> _Aim of the exercise_: When the line containing "let free := (ps.filter" appears in the data below, begin copying there and stop only after the line containing "let e := x.2".

(Dataset records)

'''

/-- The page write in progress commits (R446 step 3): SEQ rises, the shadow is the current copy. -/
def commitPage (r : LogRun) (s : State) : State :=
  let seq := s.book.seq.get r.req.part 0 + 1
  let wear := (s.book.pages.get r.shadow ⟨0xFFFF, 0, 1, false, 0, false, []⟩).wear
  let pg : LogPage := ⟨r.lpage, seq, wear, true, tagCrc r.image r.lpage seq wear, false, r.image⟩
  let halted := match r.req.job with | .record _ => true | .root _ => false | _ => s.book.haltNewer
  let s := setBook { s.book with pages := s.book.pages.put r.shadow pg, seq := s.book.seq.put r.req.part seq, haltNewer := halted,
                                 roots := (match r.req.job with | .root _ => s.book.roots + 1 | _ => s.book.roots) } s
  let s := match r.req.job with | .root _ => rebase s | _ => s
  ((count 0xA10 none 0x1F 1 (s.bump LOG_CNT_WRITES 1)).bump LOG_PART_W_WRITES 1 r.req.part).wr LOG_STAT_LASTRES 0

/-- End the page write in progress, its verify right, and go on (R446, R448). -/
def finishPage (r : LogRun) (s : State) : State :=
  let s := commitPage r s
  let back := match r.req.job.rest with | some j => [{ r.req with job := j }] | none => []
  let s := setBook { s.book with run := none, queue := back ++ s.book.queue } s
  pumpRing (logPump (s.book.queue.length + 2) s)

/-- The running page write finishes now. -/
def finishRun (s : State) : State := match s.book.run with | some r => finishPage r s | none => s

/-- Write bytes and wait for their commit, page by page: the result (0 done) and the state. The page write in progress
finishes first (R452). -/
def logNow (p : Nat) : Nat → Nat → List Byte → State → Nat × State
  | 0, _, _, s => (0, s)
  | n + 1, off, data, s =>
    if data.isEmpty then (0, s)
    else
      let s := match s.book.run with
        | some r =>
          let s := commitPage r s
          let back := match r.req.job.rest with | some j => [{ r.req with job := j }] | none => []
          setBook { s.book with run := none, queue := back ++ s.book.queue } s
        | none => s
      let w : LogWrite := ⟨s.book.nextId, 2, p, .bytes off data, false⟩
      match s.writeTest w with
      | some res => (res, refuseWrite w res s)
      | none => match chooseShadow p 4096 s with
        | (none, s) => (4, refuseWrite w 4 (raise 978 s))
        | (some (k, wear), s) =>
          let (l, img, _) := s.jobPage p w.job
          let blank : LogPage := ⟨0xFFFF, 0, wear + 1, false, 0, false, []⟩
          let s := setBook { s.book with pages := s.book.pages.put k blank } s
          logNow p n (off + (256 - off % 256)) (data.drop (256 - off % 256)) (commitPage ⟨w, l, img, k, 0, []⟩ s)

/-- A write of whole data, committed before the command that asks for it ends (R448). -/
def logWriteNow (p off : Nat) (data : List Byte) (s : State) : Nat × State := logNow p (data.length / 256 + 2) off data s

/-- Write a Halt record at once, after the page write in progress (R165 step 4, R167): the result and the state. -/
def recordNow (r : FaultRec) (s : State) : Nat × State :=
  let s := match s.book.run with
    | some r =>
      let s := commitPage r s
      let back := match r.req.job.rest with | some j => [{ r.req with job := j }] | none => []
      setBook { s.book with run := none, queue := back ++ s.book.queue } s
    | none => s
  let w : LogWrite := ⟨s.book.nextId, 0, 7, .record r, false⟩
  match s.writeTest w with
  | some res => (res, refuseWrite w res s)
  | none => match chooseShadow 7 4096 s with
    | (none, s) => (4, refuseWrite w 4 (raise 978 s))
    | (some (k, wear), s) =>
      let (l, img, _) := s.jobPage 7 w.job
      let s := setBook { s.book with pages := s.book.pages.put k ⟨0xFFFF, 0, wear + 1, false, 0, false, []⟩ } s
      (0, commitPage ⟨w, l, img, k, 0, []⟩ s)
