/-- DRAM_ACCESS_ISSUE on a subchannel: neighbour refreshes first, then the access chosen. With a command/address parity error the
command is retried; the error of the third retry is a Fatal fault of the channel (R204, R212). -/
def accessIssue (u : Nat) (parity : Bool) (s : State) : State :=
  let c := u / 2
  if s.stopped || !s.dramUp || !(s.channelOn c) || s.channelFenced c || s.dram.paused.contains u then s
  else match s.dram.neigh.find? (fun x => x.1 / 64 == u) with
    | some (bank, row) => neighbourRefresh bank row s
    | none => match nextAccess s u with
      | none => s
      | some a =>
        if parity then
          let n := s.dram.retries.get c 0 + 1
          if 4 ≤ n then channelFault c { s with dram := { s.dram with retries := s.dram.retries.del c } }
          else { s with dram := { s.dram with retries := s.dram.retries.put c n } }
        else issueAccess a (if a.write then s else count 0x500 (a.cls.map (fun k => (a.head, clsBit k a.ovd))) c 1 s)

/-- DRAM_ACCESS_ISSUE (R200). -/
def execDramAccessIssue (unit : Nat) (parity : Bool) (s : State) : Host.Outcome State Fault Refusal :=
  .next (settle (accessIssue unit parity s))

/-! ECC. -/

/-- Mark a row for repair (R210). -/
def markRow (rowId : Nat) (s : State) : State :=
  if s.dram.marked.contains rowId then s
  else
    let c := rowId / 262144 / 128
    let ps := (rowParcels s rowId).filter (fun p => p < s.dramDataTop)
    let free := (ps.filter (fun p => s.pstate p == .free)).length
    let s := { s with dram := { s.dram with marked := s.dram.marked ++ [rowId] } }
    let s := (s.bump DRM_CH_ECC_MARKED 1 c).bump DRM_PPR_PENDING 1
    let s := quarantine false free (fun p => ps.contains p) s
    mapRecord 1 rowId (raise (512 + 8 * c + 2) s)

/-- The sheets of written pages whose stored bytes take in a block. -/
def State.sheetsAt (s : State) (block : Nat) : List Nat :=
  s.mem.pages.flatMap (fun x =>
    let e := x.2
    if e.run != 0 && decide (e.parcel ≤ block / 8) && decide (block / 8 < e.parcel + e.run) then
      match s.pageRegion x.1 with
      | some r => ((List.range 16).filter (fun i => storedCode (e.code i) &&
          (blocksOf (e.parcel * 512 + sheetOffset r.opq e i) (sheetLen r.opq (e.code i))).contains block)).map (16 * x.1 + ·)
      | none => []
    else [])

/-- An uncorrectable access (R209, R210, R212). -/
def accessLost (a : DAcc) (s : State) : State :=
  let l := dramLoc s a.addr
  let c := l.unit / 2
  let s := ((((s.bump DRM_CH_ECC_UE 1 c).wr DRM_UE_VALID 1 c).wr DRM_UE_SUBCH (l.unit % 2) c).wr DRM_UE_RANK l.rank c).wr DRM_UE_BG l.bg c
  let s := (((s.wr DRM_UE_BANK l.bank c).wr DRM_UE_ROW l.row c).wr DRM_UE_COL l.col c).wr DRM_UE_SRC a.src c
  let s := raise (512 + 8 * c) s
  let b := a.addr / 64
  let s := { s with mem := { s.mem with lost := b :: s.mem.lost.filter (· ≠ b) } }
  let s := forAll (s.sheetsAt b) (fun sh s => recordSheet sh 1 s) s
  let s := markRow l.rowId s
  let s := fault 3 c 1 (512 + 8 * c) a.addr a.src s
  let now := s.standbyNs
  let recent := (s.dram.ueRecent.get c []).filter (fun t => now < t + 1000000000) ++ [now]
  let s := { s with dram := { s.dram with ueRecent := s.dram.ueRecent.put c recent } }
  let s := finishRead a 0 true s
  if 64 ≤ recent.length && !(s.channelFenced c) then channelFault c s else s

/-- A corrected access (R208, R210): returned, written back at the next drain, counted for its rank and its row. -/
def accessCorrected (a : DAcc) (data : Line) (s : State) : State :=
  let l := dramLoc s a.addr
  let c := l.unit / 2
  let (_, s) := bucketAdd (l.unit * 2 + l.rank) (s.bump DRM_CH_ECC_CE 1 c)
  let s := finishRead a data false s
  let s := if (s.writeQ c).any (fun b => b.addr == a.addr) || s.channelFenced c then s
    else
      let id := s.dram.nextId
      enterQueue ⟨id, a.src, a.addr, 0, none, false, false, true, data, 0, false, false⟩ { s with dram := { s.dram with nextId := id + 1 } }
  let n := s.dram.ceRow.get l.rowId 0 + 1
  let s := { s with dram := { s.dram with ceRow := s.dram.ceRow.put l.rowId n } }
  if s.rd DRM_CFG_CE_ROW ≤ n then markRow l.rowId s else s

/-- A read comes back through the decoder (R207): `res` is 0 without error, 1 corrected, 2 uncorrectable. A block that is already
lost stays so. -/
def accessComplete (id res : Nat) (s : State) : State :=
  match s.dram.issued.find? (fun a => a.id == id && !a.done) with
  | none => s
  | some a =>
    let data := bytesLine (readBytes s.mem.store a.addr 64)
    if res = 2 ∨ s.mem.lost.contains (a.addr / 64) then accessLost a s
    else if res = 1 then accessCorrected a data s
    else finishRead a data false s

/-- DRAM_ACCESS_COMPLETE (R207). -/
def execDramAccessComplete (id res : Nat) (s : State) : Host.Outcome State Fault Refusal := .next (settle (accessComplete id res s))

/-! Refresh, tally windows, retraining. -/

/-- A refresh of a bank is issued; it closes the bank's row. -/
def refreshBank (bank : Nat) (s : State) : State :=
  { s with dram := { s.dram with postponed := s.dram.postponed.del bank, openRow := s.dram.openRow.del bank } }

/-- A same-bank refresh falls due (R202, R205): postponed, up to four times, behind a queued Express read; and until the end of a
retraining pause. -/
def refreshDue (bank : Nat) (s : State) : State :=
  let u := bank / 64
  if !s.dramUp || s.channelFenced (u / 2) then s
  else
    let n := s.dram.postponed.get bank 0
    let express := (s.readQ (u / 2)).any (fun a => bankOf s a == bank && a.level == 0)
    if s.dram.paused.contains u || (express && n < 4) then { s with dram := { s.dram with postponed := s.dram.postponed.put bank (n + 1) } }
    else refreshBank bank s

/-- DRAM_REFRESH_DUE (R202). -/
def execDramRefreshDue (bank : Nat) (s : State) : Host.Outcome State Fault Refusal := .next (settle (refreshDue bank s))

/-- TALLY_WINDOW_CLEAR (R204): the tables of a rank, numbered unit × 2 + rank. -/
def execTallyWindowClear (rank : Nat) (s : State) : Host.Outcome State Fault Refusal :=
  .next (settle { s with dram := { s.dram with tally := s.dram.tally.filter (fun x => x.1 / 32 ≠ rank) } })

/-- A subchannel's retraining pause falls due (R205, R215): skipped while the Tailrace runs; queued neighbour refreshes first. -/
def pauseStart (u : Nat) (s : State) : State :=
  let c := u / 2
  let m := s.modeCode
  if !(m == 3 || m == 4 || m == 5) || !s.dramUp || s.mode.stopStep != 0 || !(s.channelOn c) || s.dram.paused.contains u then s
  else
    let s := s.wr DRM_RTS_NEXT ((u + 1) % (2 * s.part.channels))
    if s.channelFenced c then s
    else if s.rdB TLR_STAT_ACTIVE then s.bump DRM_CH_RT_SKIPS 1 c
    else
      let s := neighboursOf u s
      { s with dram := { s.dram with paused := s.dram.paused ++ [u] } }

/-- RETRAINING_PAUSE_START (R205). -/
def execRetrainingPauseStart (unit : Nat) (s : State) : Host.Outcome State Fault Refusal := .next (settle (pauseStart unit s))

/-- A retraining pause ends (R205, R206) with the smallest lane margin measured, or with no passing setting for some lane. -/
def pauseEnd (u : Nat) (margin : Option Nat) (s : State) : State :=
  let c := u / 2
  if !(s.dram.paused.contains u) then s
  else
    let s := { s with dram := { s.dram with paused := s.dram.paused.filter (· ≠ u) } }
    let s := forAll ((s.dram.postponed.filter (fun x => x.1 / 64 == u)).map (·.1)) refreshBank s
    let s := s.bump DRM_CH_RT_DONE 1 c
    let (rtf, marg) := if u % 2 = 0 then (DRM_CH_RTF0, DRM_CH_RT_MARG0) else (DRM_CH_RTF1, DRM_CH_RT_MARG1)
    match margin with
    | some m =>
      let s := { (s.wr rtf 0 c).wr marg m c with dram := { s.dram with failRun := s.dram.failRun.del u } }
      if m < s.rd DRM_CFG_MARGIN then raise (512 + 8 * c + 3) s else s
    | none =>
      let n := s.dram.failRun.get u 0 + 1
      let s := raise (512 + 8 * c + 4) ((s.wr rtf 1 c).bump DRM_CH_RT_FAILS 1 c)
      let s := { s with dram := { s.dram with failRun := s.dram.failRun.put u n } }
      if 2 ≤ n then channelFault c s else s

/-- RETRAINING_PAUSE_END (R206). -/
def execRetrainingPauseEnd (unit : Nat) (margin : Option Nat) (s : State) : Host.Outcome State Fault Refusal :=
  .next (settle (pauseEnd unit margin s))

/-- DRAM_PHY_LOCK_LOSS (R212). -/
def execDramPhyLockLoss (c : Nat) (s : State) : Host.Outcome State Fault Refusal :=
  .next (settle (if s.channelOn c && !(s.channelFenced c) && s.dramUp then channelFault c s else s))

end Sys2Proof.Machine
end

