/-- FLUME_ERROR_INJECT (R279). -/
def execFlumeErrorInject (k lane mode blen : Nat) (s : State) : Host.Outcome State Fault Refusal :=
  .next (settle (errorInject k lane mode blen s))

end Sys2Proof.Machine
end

'''

> _Expected answer_:
    let free := (ps.filter (fun p => s.pstate p == .free)).length
    let s := { s with dram := { s.dram with marked := s.dram.marked ++ [rowId] } }
    let s := (s.bump DRM_CH_ECC_MARKED 1 c).bump DRM_PPR_PENDING 1
    let s := quarantine false free (fun p => ps.contains p) s
    mapRecord 1 rowId (raise (512 + 8 * c + 2) s)

/-- The sheets of written pages whose stored bytes take in a block. -/
def State.sheetsAt (s : State) (block : Nat) : List Nat :=
  s.mem.pages.flatMap (fun x =>
    let e := x.2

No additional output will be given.